Task description: In the data below, how many lines contain the word "toNat"? Answer with the number alone.

※ ※ ※

/-! ## Ramps -/

/-- An anvil that a waiting pass names asks for its ramp, or withdraws its ramp-down (R130). -/
def rampUpReq (r : Ramp) : Ramp := if r = .idle then .waitUp else passArrives r

/-- A pass of the lane still to start, or running, names the anvil. -/
def passPending (s : State) (i a : Nat) : Bool :=
  passOn s i a || ((coreAt s i).queue (anvilLane s i a)).any fun e =>
    e.op = opAmac && !e.off && (anvMask e.f).testBit a && !e.started

/-- R130: an anvil with no pass to feed ramps down, and under a quench every anvil does (R144). -/
def settleRamp (s : State) (i a : Nat) : State :=
  if passPending s i a && !quenched s then s
  else modAnvil s i a fun x => { x with ramp := match x.ramp with
    | .full => .waitDown
    | .waitRev k => .stop k
    | r => r }

/-- No anvil of the device is at a level other than idle (R131). -/
def anvilsIdle (s : State) : Bool :=
  s.cores.all fun c => c.anvils.all fun a => a.ramp = .idle || a.ramp = .waitUp

/-- The time from which every anvil has been idle. -/
def noteIdle (s : State) : State :=
  if !anvilsIdle s then { s with power := { s.power with idleSince := none } }
  else { s with power := { s.power with idleSince := some (s.power.idleSince.getD s.now) } }

/-- RAMP_STAGE: eight beats later the ramp stands one stage further. -/
def rampStage (s : State) (i : CoreId) (a : Nat) : State :=
  let t := modAnvil s i.val a fun x => { x with ramp := match x.ramp with
    | .up k => if 6 ≤ k then .full else .up (k + 1)
    | .down k => if 6 ≤ k then .idle else .down (k + 1)
    | r => r }
  noteIdle (syncGrants (settleRamp t i.val a) i)

/-! ## Zero, load, swap -/

/-- Every row of the drain, if any, has been checked and handed on (Table 5-7). -/
def rowsOut (x : Anvil) : Bool := match x.drain with
  | some d => d.left = 0
  | none => true

def shadowFree (x : Anvil) : Bool := x.shadow.st = .empty && rowsOut x && x.load.isNone

def doZero (s : State) (i a : Nat) : State :=
  match nextFor s i a opAzero with
  | some e =>
    if !anvilsLive s i || !shadowFree (anvilAt s i a) then s
    else
      endAnvil (modAnvil (beginAnvil s i a e) i a fun x => { x with shadow := zeroSet (tagOf e) }) i a e.qid
  | none => s

def loadSrcOf (e : QEntry) : LoadSrc :=
  if aloadSlot e.f then .slot e.ga.toNat else .rows e.ga.toNat (aloadStride e.f)

/-- The part of a core that a partition is, for CORE_TILEFAULT. -/
def partOf (s : State) (i a : Nat) : Nat := if isSplit s i && 2 ≤ a then 1 else 0

/-- A tile fault found by an operation of an entry (R140). -/
def tileFault (s : State) (i a : Nat) (e : QEntry) (col row cause : Nat) (residue : Bool) : State :=
  entryFault (setTileFault s i (partOf s i a) col row a cause) i (anvilLane s i a) e faultTile residue

def loadCause (e : LoadSrc) : Nat := match e with
  | .slot _ => 3
  | .rows _ _ => 2

/-- LOAD starts: rows that are not raw rows give the format fault (R84). -/
def doLoad (s : State) (i a : Nat) (ecc : Bool) : State :=
  match nextFor s i a opAload with
  | some e =>
    if !anvilsLive s i || !shadowFree (anvilAt s i a) then s
    else if ecc then tileFault s i a e 0 0 (loadCause (loadSrcOf e)) false
    else if (loadSet s i a (tagOf e) (loadSrcOf e)).isNone then
      entryFault s i (anvilLane s i a) e faultFormat
    else modAnvil (beginAnvil s i a e) i a fun x => { x with load := some ⟨tagOf e, e.qid⟩ }
  | none => s

def doLoadComplete (s : State) (i a : Nat) : State :=
  match (anvilAt s i a).load with
  | none => s
  | some l =>
    if !anvilsLive s i then s
    else match entryOf s i (anvilLane s i a) l.qid with
      | none => modAnvil s i a fun x => { x with load := none }
      | some e => match loadSet s i a l.tag (loadSrcOf e) with
        | none => entryFault s i (anvilLane s i a) e faultFormat
        | some r =>
          countVoids (endAnvil (modAnvil s i a fun x => { x with shadow := r.1, load := none }) i a l.qid) i r.2
            (csBase i + e.ga.toNat)

/-- The roles of the two sets exchange (R119): the shadow becomes Running, the active set Finished. -/
def swapSets (x : Anvil) : Anvil :=
  { x with
    active := if x.shadow.st = .prepared then { x.shadow with st := .running } else .cleared
    shadow := if x.active.st = .running then { x.active with st := .finished } else .cleared }

def doSwap (s : State) (i a : Nat) : State :=
  match nextFor s i a opAswap with
  | some e =>
    let x := anvilAt s i a
    if !anvilsLive s i || passOn s i a || x.load.isSome || !rowsOut x || x.shadow.st = .finished then s
    else endAnvil (modAnvil (beginAnvil s i a e) i a swapSets) i a e.qid
  | none => s

/-! ## Passes -/

def rampsFull (s : State) (i m : Nat) : Bool := (anvList m).all fun a => (anvilAt s i a).ramp = .full

/-- Passes of a lane that no earlier operation of their anvils holds back. -/
def openPasses (s : State) (i : Nat) (lane : CtxId) : List QEntry :=
  (laneReach s i (laneQueue lane)).filter fun e => e.op = opAmac && !e.off && !e.started &&
    (anvList (anvMask e.f)).all fun a => (nextOn s i a).map (·.qid) = some e.qid

/-- The next pass of a lane: the oldest whose anvils are up, else the oldest. -/
def nextPass (s : State) (i : Nat) (lane : CtxId) : Option QEntry :=
  if coreSaving s i then none
  else ((openPasses s i lane).find? fun e => rampsFull s i (anvMask e.f)).or (openPasses s i lane).head?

※ ※ ※

Solved problem: 2